Segment Start: Data shown

/-- A frame is built only on a channel that exists and with a payload that fits. -/
theorem exists_chan_of_exec_txFrame_ok {s t : State} (h : exec (.txFrame ch p) s = .next t) (hok : t.rsp.status = .ok) :
    ∃ c : Channel, c.val = ch.toNat ∧ p.length ≤ 0x7FFB := by
  by_cases hch : 5 < ch.toNat
  · rw [exec_txFrame_of_badChannel hch] at h
    cases h
    cases hok
  · by_cases hp : 0x7FFB < p.length
    · rw [exec_txFrame_of_oversize (by omega) hp] at h
      cases h
      cases hok
    · exact ⟨⟨ch.toNat, by omega⟩, rfl, by omega⟩

end

/-- Settles O21, a clause for each branch of TX_FRAME. -/
theorem txFrameResult : Obligations.TxFrameResult := by
  intro ch p s
  refine ⟨fun c hc hp => ?_, fun hch => exec_txFrame_of_badChannel hch s, fun hch hp =>
    ⟨infoOfLen p.length, infoOfLen_toNat, exec_txFrame_of_oversize hch hp s⟩⟩
  rw [exec_txFrame_of_le hc hp, encodeFrame_eq ch _ hp]

/-! ### CMD_ISSUE (R140) -/

theorem exec_cmdIssue_of_le {q : Bytes} (hq : q.length ≤ 9) (k : Byte) (s : State) :
    exec (.cmdIssue k q) s = .next { s with
      txp := { valid := true, cmd := true, ch := 2, code := k }
      rsp := { bytes := encodeFrame 2#8 s.seq[2] (commandPayload s.cmdSeq[0xF2] k q) } } := by
  simp only [exec, execCmdIssue, if_neg hq.not_gt]
  rfl

theorem exec_cmdIssue_of_tooMany {q : Bytes} (hq : 9 < q.length) (k : Byte) (s : State) :
    exec (.cmdIssue k q) s = .next (abortedWith .tooManyParams 0x08 (infoOfLen q.length) s) := by
  simp only [exec, execCmdIssue, if_pos hq]
  rfl

/-! ### TX_COMMIT (R104) -/

section
variable {s : State}

/-- A committed plain frame moves its channel's counter on. -/
theorem applySend_of_plain (hcmd : s.txp.cmd = false) : applySend s = bumpSeq s.txp.ch s := by
  simp only [applySend, hcmd, Bool.false_eq_true, if_false]

/-- A committed command frame also moves the command sequence on and re-arms the latch of its code (R142, R144). -/
theorem applySend_of_cmd (hcmd : s.txp.cmd = true) :
    applySend s = rearmLatches s.txp.code (bumpCmdSeq Config.idCmdReq (bumpSeq s.txp.ch s)) := by
  simp only [applySend, hcmd, if_true]

theorem rearmLatches_eq (code : Byte) (s : State) : rearmLatches code s = { s with
    meValid := s.meValid && !decide (code = s.cfg.cmdMeCalibrate)
    dcdValid := s.dcdValid && !decide (code = s.cfg.cmdSaveDcd) } := by
  simp only [rearmLatches, Bool.if_false_left, Bool.and_comm]

theorem exec_txCommit_true (hv : s.txp.valid = true) :
    exec (.txCommit true) s = .next { applySend s with txp := {}, rsp := {} } := by
  simp only [exec, execTxCommit, hv, if_true]
  rfl

theorem exec_txCommit_false (hv : s.txp.valid = true) : exec (.txCommit false) s = .next { s with txp := {}, rsp := {} } := by
  simp only [exec, execTxCommit, hv, if_true]
  rfl

theorem exec_txCommit_of_idle (hv : s.txp.valid = false) (ok : Bool) :
    exec (.txCommit ok) s = .next (abortedWith .noPendingTx 0x0C 0#32 s) := by
  simp only [exec, execTxCommit, hv]
  rfl

end

/-- Settles O22: what a commit writes is `applySend` by the kind of the pending frame. -/
theorem txCommitResult : Obligations.TxCommitResult := by
  refine fun s => ⟨fun hv hcmd => ?_, fun hv hcmd => ?_, exec_txCommit_false, exec_txCommit_of_idle⟩
  · rw [exec_txCommit_true hv, applySend_of_plain hcmd]
    rfl
  · rw [exec_txCommit_true hv, applySend_of_cmd hcmd, rearmLatches_eq]
    rfl

/-! ### RX_FRAME (R108, R109) -/

theorem exec_rxFrame_of_length_lt {f : Bytes} (hf : f.length < 4) (s : State) :
    exec (.rxFrame f) s = .next (abortedWith .rxShort 0x09 (BitVec.ofNat 32 f.length) s) := by
  simp only [exec, execRxFrame]
  split
  · simp only [List.length_cons] at hf
    omega
  · rw [infoOfLen_of_lt (by omega)]
    rfl

/-- Settles O23, a clause for each branch of RX_FRAME. -/
theorem rxFrameResult : Obligations.RxFrameResult := by
  refine fun s => ⟨fun f hf => exec_rxFrame_of_length_lt hf s, fun h0 h1 h2 h3 p h hd => ?_⟩
  have hch : h.ch = h2 := by rw [hd]; rfl
  have hseq : h.seq = h3 := by rw [hd]; rfl
  subst hch hseq
  refine ⟨fun hcls => ?_, fun hcls c hc => exec_rxFrame_of_empty hd.symm hcls hc, fun hcls hp => ?_,
    fun hcls hp c hc => exec_rxFrame_of_valid hd.symm hcls hp hc⟩
  · rw [exec_rxFrame_of_error hd.symm hcls, BitVec.ofNat_toNat]
    rfl
  · have hlt := h.dlen.isLt
    rw [exec_rxFrame_of_short hd.symm hcls hp, infoOfLen_of_lt (by omega), Nat.add_comm]
    rfl

/-- Settles O24: a frame is read the same in both states, and in each class it is answered the same. -/
theorem receivedSequenceIsMirroredUnchecked : Obligations.ReceivedSequenceIsMirroredUnchecked := by
  intro f s s' hcfg
  match f with
  | h0 :: h1 :: h2 :: h3 :: p =>
    obtain ⟨hnone, -⟩ := decodeHeader_cls s.cfg.allOnesMode h0 h1 h2 h3
    have hchan := decodeHeader_exists_chan s.cfg.allOnesMode h0 h1 h2 h3
    generalize hd : decodeHeader s.cfg.allOnesMode h0 h1 h2 h3 = h at hnone hchan
    have hd' : decodeHeader s'.cfg.allOnesMode h0 h1 h2 h3 = h := hcfg ▸ hd
    cases hcls : h.cls with
    | none => exact absurd hcls hnone
    | error => exact ⟨_, _, exec_rxFrame_of_error hd hcls, exec_rxFrame_of_error hd' hcls, rfl, nofun, fun _ _ => rfl⟩
    | empty =>
      obtain ⟨c, hc⟩ := hchan (by simp [hcls])
      exact ⟨_, _, exec_rxFrame_of_empty hd hcls hc, exec_rxFrame_of_empty hd' hcls hc, rfl, fun _ => ⟨c, hc, rfl, rfl⟩,
        fun _ hst => absurd rfl hst⟩
    | valid =>
      obtain hp | hp := Nat.lt_or_ge p.length h.dlen.toNat
      · exact ⟨_, _, exec_rxFrame_of_short hd hcls hp, exec_rxFrame_of_short hd' hcls hp, rfl, nofun, fun _ _ => rfl⟩
      · obtain ⟨c, hc⟩ := hchan (by simp [hcls])
        exact ⟨_, _, exec_rxFrame_of_valid hd hcls hp hc, exec_rxFrame_of_valid hd' hcls hp hc, rfl,
          fun _ => ⟨c, hc, rfl, rfl⟩, fun hst => absurd rfl hst⟩
  | [] | [_] | [_, _] | [_, _, _] =>
    exact ⟨_, _, exec_rxFrame_of_length_lt (by simp) s, exec_rxFrame_of_length_lt (by simp) s', rfl, nofun, fun _ _ => rfl⟩

/-- An accepted frame leaves its sequence as the counter of its channel. -/
theorem exec_rxFrame_ok_mirrors {f : Bytes} {s t : State} (h : exec (.rxFrame f) s = .next t) (hok : t.rsp.status = .ok) :
    ∃ c : Channel, c.val = t.rsp.hdr.ch.toNat ∧ t.seq[c] = t.rsp.hdr.seq := by
  obtain ⟨t', _, ht, -, -, hmirror, -⟩ := receivedSequenceIsMirroredUnchecked f s s rfl
  cases ht.symm.trans h
  obtain ⟨c, hc, hseq, -⟩ := hmirror (.inl hok)
  exact ⟨c, hc, by rw [hseq]; simp⟩

/-! ### Operations one after another (R102, R106, R110) -/

/-- Settles O25: the counter that TX_FRAME reads is the one the received sequence was mirrored to. -/
theorem nextFrameCarriesTheMirroredSequence : Obligations.NextFrameCarriesTheMirroredSequence := by
  intro f p s t h hok hp
  obtain ⟨c, hc, hseq⟩ := exec_rxFrame_ok_mirrors h hok
  refine ⟨_, exec_txFrame_of_le hc hp t, rfl, ?_⟩
  rw [encodeFrame_eq _ _ hp, hseq]
  rfl

/-- Settles O27: the receive in between leaves the pending frame, and the counter it overwrites is the one committed. -/
theorem commitIncrementsTheCurrentValue : Obligations.CommitIncrementsTheCurrentValue := by
  intro ch p f s t u ht htok hu huok hch
  obtain ⟨c, hc, hp⟩ := exists_chan_of_exec_txFrame_ok ht htok
  obtain ⟨c', hc', hseq⟩ := exec_rxFrame_ok_mirrors hu huok
  obtain rfl : c' = c := Fin.ext (by rw [hc', hch, hc])
  have htxp : u.txp = t.txp := by
    obtain ⟨w, hw, r, seen, last, rfl, -⟩ := exec_next_writes hu
    exact hw.txp nofun nofun nofun nofun
  rw [exec_txFrame_of_le hc hp] at ht
  cases ht
  refine ⟨_, exec_txCommit_true (by rw [htxp]), ?_, rfl⟩
  simp only [applySend_seq, htxp, hseq]

/-- An operation that builds a frame writes `TXP` and its response only, and reads neither of them (R102). -/
theorem exec_build_of_ok {i : Instr} (hi : (∃ ch p, i = .txFrame ch p) ∨ ∃ k q, i = .cmdIssue k q) {s t : State}
    (h : exec i s = .next t) (hok : t.rsp.status = .ok) :
    (∃ x r, t = { s with txp := x, rsp := r }) ∧ ∀ x r, exec i { s with txp := x, rsp := r } = .next t := by
  obtain ⟨ch, p, rfl⟩ | ⟨k, q, rfl⟩ := hi
  · obtain ⟨c, hc, hp⟩ := exists_chan_of_exec_txFrame_ok h hok
    rw [exec_txFrame_of_le hc hp] at h
    cases h
    exact ⟨⟨_, _, rfl⟩, fun x r => exec_txFrame_of_le hc hp _⟩
  · obtain hq | hq := Nat.lt_or_ge 9 q.length
    · rw [exec_cmdIssue_of_tooMany hq] at h
      cases h
      cases hok
    · rw [exec_cmdIssue_of_le hq] at h
      cases h
      exact ⟨⟨_, _, rfl⟩, fun x r => exec_cmdIssue_of_le hq k _⟩

/-- Settles O26: the first frame stands in `TXP` and the response only, and the second build reads neither. -/
theorem abandonedFrameLeavesNoTrace : Obligations.AbandonedFrameLeavesNoTrace := by
  intro a b s t u ha hb ht htok hu huok
  obtain ⟨⟨x, r, rfl⟩, -⟩ := exec_build_of_ok ha ht htok
  exact (exec_build_of_ok hb hu huok).2 x r

/-! ### SEND after SEND (R76, R105) -/

/-- The state a successful SEND on channel `c` leaves. -/
def afterSend (c : Channel) (s : State) : State := { bumpSeq c s with txp := {}, rsp := {} }

/-- The responses of SENDs with the payloads listed, the first carrying sequence `q`: for each the frame, and the commit's. -/
def sendResponses (c : Channel) : Byte → List Bytes → List Response
  | _, [] => []
  | q, p :: ps => { bytes := encodeFrame (chanByte c) q p } :: {} :: sendResponses c (q + 1#8) ps

theorem chanByte_toNat (c : Channel) : (chanByte c).toNat = c.val := by
  rw [chanByte, BitVec.toNat_ofNat, Nat.mod_eq_of_lt (by omega)]

theorem afterSend_seq_self (c : Channel) (s : State) : (afterSend c s).seq[c] = s.seq[c] + 1#8 := by
  simp [afterSend]

theorem afterSend_iterate_succ (c : Channel) (n : Nat) (s : State) : (afterSend c)^[n + 1] s =
    { s with seq := s.seq.set c (s.seq[c] + BitVec.ofNat 8 (n + 1)), txp := {}, rsp := {} } := by
  induction n with
  | zero => rfl
  | succ n ih =>
    rw [Function.iterate_succ_apply', ih]
    simp [afterSend, bumpSeq, writeSeq, readSeq, BitVec.ofNat_add, BitVec.add_assoc]

theorem runOps_send {c : Channel} {p : Bytes} (hp : p.length ≤ 0x7FFB) (rest : List Instr) (s : State) :
    runOps (sendOps (chanByte c) p true ++ rest) s = ({ bytes := encodeFrame (chanByte c) s.seq[c] p } :: {} ::
      (runOps rest (afterSend c s)).1, (runOps rest (afterSend c s)).2) := by
  rw [sendOps, List.cons_append, List.singleton_append, runOps_cons_of_next (exec_txFrame_of_le (chanByte_toNat c).symm hp s),
    runOps_cons_of_next (exec_txCommit_true rfl), applySend_of_plain rfl]
  rfl

theorem runOps_sends (c : Channel) {ps : List Bytes} (hps : ∀ p ∈ ps, p.length ≤ 0x7FFB) (s : State) :
    runOps (ps.flatMap fun p => sendOps (chanByte c) p true) s = (sendResponses c s.seq[c] ps, (afterSend c)^[ps.length] s) := by
  induction ps generalizing s with
  | nil => rfl
  | cons p ps ih =>
    obtain ⟨hp, hrest⟩ := List.forall_mem_cons.1 hps
    rw [List.flatMap_cons, runOps_send hp, ih hrest, afterSend_seq_self]
    rfl

theorem sendResponses_length (c : Channel) (q : Byte) (ps : List Bytes) : (sendResponses c q ps).length = 2 * ps.length := by
  induction ps generalizing q with
  | nil => rfl
  | cons p ps ih => simp only [sendResponses, List.length_cons, ih, Nat.mul_add]

theorem sendResponses_ok (c : Channel) (q : Byte) (ps : List Bytes) : ∀ r ∈ sendResponses c q ps, r.status = .ok := by
  induction ps generalizing q with
  | nil => nofun
  | cons p ps ih => exact List.forall_mem_cons.2 ⟨rfl, List.forall_mem_cons.2 ⟨rfl, ih _⟩⟩

/-- The frame of the send numbered `n` carries the sequence `n` past that of the first. -/
theorem sendResponses_frame_seq (c : Channel) {ps : List Bytes} (hps : ∀ p ∈ ps, p.length ≤ 0x7FFB) (q : Byte) {n : Nat}
    (hn : n < ps.length) : (sendResponses c q ps)[2 * n]?.bind (fun r => r.bytes[3]?) = some (q + BitVec.ofNat 8 n) := by
  induction ps generalizing q n with
  | nil => cases hn
  | cons p ps ih =>
    obtain ⟨hp, hrest⟩ := List.forall_mem_cons.1 hps
    cases n with
    | zero =>
      rw [sendResponses, encodeFrame_eq _ _ hp]
      simp
    | succ n =>
      have hrec := ih hrest (q + 1#8) (Nat.lt_of_succ_lt_succ hn)
      rw [BitVec.add_assoc, ← BitVec.ofNat_add, Nat.add_comm 1] at hrec
      exact hrec

/-- Settles O28: 256 increments of a byte are none, and send `n` carries the counter after `n` of them. -/
theorem counterWrapsAfter256Sends : Obligations.CounterWrapsAfter256Sends := by
  intro c ps s hlen hps run
  have hrun : run = (sendResponses c s.seq[c] ps, (afterSend c)^[ps.length] s) := runOps_sends c hps s
  rw [hrun]
  refine ⟨?_, by rw [sendResponses_length, hlen], sendResponses_ok c _ ps, fun n hn =>
    sendResponses_frame_seq c hps _ (hlen ▸ hn)⟩
  rw [hlen, afterSend_iterate_succ]
  simp

end Sys2Proof.Machine
end

section
/-! SUPPORT. Proofs of the batch splitter family (42_batch_splitter.md): what LEN_LOOKUP answers by the rows of the length
tables, how SPLIT ends by what its loop answers, and where the first bad report stops it. -/

namespace Sys2Proof.Machine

Segment End: Data shown

▸ **Activity**: Starting at the line above that holds "cases n with" and ending at the line that holds "sendResponses_frame_seq c hps", transcribe each line exactly and include no other lines.

▸ **Finished task**:
    cases n with
    | zero =>
      rw [sendResponses, encodeFrame_eq _ _ hp]
      simp
    | succ n =>
      have hrec := ih hrest (q + 1#8) (Nat.lt_of_succ_lt_succ hn)
      rw [BitVec.add_assoc, ← BitVec.ofNat_add, Nat.add_comm 1] at hrec
      exact hrec

/-- Settles O28: 256 increments of a byte are none, and send `n` carries the counter after `n` of them. -/
theorem counterWrapsAfter256Sends : Obligations.CounterWrapsAfter256Sends := by
  intro c ps s hlen hps run
  have hrun : run = (sendResponses c s.seq[c] ps, (afterSend c)^[ps.length] s) := runOps_sends c hps s
  rw [hrun]
  refine ⟨?_, by rw [sendResponses_length, hlen], sendResponses_ok c _ ps, fun n hn =>
    sendResponses_frame_seq c hps _ (hlen ▸ hn)⟩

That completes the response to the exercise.